◆ RECORDS SHOWN ◆

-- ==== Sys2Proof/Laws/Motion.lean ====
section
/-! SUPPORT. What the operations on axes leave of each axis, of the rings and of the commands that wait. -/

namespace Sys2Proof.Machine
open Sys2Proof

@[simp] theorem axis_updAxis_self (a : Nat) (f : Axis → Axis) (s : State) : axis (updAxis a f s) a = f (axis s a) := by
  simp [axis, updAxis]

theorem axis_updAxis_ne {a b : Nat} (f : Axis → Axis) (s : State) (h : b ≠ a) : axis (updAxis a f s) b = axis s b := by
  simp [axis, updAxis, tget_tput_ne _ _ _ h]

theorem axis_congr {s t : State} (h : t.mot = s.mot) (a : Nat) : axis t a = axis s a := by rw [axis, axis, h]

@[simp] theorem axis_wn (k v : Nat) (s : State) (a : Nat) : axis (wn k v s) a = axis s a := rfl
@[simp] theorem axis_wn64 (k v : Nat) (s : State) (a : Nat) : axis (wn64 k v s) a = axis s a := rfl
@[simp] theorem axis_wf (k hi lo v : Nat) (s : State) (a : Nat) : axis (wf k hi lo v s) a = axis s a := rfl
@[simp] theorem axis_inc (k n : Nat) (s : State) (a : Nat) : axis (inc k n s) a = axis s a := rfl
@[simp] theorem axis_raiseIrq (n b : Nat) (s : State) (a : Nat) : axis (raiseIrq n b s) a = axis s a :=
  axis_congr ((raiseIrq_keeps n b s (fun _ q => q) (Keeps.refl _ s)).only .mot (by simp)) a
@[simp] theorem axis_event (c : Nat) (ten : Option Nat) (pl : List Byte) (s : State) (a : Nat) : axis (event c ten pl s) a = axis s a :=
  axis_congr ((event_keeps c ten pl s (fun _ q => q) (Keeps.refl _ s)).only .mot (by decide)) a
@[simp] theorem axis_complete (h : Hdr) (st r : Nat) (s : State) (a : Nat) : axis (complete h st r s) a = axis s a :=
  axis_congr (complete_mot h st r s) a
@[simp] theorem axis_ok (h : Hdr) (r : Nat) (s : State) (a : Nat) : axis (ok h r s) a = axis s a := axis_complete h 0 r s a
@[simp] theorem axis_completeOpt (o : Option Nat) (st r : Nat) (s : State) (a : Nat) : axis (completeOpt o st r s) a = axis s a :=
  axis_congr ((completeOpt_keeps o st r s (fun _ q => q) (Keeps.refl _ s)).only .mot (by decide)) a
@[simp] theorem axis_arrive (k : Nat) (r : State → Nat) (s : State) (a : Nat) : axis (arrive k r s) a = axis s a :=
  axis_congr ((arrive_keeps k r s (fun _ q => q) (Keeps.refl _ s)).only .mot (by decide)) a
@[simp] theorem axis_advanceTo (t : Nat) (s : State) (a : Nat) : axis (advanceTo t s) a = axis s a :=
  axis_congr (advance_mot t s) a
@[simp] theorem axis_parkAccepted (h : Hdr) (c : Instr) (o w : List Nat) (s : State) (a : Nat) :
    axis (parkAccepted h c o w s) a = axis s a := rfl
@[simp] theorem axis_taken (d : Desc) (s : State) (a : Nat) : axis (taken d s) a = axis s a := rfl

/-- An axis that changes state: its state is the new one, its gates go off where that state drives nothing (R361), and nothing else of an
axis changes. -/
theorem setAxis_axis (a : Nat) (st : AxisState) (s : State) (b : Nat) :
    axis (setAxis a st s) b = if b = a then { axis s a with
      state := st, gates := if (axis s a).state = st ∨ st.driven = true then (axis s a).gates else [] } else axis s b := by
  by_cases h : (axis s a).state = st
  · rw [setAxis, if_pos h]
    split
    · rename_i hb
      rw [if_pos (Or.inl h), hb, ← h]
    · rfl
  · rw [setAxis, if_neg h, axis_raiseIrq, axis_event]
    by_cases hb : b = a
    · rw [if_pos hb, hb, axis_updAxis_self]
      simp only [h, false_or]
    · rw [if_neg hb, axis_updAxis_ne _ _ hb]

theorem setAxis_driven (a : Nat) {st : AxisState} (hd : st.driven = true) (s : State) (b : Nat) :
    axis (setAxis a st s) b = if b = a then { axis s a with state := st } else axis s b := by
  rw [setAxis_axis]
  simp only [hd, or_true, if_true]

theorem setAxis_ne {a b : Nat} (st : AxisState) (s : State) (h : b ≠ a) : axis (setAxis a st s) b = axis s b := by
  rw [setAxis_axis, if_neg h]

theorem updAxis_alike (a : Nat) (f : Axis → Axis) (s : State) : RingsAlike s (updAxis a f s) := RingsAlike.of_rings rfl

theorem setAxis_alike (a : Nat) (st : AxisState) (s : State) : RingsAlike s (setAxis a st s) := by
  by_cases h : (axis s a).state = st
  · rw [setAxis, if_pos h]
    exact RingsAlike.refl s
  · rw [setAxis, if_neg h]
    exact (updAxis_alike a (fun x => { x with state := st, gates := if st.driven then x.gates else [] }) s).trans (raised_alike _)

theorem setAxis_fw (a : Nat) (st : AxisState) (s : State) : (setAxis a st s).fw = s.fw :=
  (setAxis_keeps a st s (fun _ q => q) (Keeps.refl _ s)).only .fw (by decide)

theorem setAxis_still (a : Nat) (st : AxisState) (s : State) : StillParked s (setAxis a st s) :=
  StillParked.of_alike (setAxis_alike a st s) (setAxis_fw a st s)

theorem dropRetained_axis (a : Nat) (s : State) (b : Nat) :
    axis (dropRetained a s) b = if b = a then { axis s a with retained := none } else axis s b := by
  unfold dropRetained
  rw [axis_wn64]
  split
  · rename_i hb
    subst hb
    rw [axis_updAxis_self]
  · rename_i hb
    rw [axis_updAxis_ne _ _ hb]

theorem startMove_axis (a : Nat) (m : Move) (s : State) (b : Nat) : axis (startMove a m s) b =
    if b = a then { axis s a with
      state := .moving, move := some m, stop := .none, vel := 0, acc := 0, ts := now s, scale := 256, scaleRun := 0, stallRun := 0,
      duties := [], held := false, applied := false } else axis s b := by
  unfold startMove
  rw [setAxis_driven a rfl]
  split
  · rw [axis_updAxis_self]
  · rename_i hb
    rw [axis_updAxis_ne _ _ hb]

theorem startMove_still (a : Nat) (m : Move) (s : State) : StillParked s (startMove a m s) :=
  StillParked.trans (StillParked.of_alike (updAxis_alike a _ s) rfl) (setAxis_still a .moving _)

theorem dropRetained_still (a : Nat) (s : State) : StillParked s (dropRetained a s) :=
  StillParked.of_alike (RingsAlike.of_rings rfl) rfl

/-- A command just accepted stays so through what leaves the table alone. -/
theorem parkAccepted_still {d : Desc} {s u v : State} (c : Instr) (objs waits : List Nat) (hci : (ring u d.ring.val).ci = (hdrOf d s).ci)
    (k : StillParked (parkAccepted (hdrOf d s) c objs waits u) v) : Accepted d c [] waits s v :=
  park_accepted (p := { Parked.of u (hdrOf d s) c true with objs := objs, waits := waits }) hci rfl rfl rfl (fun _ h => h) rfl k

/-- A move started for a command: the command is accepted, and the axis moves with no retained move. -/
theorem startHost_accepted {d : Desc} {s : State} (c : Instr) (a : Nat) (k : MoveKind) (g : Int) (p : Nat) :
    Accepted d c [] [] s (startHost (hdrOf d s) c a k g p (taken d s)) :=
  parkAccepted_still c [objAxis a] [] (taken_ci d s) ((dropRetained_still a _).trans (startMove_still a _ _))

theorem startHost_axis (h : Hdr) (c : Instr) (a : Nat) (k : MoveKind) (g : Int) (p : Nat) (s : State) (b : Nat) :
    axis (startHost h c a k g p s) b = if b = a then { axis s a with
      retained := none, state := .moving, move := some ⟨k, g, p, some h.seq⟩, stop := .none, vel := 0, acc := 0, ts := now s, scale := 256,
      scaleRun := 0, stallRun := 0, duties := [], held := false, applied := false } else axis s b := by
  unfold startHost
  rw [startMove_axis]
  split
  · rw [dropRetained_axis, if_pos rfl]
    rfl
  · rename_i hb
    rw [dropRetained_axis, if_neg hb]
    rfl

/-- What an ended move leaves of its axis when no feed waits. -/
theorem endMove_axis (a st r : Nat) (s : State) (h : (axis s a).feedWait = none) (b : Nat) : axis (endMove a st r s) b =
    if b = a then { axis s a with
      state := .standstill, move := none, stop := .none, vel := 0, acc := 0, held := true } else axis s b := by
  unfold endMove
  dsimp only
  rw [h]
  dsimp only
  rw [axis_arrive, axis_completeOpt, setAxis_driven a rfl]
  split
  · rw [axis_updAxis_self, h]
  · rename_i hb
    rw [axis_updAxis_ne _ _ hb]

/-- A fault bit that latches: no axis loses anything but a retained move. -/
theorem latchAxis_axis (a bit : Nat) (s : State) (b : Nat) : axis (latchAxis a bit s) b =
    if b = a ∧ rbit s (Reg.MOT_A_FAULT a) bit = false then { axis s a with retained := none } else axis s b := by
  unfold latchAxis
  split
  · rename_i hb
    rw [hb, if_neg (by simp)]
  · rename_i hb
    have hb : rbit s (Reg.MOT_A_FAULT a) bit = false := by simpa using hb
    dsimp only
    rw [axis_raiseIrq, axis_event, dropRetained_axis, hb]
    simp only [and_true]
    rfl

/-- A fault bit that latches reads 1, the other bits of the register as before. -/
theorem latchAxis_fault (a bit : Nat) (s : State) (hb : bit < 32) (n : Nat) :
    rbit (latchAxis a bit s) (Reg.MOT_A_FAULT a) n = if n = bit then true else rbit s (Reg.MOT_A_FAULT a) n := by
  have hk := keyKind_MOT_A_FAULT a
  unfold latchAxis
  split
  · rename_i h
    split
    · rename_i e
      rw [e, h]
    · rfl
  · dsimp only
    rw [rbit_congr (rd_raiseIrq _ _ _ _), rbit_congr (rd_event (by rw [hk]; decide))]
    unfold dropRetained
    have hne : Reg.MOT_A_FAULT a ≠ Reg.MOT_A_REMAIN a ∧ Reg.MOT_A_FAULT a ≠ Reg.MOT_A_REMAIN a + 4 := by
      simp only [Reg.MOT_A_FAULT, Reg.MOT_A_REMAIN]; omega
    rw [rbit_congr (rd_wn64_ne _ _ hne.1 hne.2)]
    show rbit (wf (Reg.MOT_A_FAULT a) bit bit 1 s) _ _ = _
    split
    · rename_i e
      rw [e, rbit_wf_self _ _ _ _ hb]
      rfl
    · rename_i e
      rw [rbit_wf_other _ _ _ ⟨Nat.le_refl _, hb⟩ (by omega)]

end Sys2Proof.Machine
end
--
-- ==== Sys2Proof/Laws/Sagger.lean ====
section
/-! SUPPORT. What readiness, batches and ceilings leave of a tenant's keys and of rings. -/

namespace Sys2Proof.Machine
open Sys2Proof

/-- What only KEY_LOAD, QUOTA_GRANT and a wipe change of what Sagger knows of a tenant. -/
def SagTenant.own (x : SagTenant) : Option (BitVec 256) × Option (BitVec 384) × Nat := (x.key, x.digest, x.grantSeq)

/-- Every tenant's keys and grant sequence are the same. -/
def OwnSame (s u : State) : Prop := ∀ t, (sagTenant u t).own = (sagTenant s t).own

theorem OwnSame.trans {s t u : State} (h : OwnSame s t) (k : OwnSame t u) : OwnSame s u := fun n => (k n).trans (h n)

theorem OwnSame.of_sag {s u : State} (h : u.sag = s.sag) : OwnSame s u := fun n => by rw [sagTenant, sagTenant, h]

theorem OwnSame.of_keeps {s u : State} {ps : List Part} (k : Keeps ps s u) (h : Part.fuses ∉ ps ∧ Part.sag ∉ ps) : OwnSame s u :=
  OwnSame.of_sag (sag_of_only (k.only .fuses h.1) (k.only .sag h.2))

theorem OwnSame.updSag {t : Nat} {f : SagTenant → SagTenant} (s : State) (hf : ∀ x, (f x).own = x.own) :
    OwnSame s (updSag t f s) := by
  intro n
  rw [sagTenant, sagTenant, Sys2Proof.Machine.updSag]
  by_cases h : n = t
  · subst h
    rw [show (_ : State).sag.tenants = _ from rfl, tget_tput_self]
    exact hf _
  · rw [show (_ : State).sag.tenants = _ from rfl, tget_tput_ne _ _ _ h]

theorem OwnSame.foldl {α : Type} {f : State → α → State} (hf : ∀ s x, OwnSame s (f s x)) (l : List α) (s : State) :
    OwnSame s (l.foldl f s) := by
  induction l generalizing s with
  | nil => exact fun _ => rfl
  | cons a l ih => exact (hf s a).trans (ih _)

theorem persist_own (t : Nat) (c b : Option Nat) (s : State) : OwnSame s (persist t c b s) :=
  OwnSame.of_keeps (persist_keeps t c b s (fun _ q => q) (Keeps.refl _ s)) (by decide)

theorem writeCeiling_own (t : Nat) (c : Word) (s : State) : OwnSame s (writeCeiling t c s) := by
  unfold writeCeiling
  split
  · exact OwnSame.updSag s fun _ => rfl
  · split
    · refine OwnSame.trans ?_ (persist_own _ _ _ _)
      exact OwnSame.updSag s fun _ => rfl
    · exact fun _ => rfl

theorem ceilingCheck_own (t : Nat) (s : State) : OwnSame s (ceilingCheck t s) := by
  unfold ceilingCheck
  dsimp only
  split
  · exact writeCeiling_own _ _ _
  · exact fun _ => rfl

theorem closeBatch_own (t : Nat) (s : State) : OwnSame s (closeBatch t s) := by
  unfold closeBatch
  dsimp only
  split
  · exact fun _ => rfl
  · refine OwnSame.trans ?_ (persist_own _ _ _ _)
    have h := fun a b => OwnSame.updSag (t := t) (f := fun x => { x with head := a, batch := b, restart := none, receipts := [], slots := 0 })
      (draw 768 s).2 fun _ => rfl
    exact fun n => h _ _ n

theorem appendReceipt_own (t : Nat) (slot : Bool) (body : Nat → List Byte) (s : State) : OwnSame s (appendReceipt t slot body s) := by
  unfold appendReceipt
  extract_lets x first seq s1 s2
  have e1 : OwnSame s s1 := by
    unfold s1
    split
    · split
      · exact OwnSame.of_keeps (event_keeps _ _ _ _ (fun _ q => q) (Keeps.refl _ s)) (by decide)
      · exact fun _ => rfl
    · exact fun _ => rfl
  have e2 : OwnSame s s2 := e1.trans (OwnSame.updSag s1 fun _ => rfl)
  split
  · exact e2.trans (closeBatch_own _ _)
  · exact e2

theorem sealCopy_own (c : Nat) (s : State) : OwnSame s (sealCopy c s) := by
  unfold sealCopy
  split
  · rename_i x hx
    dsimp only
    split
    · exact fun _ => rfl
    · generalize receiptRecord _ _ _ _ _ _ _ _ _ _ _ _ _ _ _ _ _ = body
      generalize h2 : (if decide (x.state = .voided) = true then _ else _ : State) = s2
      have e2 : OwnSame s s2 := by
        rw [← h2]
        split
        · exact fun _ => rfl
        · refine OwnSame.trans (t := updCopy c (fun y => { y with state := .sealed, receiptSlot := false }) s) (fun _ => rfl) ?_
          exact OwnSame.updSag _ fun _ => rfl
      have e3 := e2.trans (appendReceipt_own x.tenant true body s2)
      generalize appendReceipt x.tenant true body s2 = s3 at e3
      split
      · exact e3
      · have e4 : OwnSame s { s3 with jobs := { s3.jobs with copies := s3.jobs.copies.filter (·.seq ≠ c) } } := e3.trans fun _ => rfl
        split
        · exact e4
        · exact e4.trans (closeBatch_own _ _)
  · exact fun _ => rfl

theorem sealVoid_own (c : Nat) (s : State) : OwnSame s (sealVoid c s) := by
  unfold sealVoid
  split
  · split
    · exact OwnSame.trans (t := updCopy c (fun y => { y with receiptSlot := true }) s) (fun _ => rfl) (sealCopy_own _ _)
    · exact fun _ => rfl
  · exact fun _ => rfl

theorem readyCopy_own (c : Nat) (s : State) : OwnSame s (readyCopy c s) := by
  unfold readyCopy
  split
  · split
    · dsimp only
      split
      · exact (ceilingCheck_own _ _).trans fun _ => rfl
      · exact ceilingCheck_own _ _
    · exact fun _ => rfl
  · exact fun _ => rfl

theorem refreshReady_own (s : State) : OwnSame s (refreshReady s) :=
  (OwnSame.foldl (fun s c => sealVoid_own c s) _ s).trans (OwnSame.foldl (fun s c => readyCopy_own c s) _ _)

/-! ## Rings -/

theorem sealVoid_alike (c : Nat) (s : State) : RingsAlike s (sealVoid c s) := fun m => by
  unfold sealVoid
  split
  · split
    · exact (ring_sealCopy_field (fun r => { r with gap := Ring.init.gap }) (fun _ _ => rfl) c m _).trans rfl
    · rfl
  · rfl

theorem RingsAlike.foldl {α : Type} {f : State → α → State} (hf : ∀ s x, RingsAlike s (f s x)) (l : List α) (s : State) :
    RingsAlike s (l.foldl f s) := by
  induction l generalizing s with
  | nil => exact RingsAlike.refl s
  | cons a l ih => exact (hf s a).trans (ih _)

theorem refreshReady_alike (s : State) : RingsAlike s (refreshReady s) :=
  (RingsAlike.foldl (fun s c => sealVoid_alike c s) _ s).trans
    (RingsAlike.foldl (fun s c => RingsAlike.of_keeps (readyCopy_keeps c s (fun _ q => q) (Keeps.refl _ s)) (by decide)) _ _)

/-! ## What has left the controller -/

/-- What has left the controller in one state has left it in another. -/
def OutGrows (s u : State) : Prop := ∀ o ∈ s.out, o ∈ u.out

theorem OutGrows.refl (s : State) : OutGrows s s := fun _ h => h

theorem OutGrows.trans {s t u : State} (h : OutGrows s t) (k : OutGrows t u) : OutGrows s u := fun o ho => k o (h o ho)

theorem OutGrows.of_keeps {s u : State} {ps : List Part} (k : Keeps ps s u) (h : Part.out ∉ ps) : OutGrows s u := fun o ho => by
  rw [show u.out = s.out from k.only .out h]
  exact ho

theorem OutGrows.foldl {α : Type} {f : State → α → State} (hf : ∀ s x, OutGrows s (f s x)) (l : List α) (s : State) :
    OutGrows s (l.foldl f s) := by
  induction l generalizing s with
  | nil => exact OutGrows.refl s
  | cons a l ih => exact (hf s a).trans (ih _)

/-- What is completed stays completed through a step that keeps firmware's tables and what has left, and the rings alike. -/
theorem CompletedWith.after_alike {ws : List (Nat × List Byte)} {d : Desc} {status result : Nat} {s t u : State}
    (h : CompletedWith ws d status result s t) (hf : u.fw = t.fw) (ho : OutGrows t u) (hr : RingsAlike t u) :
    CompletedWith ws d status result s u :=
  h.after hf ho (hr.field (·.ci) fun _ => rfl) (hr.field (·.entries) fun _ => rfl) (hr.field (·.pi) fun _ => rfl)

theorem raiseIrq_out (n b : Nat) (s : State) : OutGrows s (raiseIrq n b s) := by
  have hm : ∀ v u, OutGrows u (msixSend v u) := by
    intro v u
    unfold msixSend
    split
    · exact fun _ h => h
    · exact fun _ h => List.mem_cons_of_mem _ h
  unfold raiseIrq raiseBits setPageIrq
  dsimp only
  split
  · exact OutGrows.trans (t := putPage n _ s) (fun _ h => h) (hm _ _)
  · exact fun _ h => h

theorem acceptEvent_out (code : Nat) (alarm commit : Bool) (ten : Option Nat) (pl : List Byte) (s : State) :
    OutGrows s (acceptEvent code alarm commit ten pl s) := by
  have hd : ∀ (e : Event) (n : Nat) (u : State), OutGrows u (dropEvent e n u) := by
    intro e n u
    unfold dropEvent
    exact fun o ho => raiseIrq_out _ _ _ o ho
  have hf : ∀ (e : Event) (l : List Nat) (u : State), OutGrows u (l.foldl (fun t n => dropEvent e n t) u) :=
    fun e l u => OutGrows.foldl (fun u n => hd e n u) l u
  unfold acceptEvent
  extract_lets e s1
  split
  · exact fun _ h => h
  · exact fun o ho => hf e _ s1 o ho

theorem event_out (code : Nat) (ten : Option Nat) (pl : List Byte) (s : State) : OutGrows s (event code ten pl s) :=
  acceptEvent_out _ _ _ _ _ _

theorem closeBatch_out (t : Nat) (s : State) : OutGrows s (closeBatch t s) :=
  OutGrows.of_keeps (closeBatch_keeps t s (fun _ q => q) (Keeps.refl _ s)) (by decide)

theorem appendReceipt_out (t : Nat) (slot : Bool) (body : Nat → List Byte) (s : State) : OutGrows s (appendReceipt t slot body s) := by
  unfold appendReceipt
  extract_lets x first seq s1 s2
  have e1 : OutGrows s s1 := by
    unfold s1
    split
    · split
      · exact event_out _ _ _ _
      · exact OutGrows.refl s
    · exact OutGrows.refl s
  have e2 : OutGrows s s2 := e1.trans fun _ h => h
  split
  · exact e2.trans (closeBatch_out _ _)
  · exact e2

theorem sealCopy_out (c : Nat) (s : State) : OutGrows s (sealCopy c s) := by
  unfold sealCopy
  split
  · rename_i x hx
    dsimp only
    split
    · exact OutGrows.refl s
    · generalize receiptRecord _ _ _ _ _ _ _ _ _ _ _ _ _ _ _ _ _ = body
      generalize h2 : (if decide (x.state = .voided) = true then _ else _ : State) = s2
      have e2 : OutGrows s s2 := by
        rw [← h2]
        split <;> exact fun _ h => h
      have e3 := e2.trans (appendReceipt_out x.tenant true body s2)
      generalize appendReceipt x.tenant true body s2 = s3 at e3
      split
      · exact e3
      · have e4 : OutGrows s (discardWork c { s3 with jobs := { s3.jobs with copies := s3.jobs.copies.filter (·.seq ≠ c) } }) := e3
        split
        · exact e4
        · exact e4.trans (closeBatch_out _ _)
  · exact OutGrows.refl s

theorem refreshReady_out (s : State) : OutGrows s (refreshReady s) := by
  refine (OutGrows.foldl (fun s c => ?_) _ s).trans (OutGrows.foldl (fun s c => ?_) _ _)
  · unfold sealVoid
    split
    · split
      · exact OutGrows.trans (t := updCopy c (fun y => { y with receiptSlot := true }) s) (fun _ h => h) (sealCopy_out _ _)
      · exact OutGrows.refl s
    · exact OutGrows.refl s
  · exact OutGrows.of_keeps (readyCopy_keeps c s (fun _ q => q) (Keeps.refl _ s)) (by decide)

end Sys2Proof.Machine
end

◆ ASSIGNMENT ◆
Go through the records above and return each line in which the word "changes" occurs.

◆ RESPONSE BELOW ◆
/-- An axis that changes state: its state is the new one, its gates go off where that state drives nothing (R361), and nothing else of an
axis changes. -/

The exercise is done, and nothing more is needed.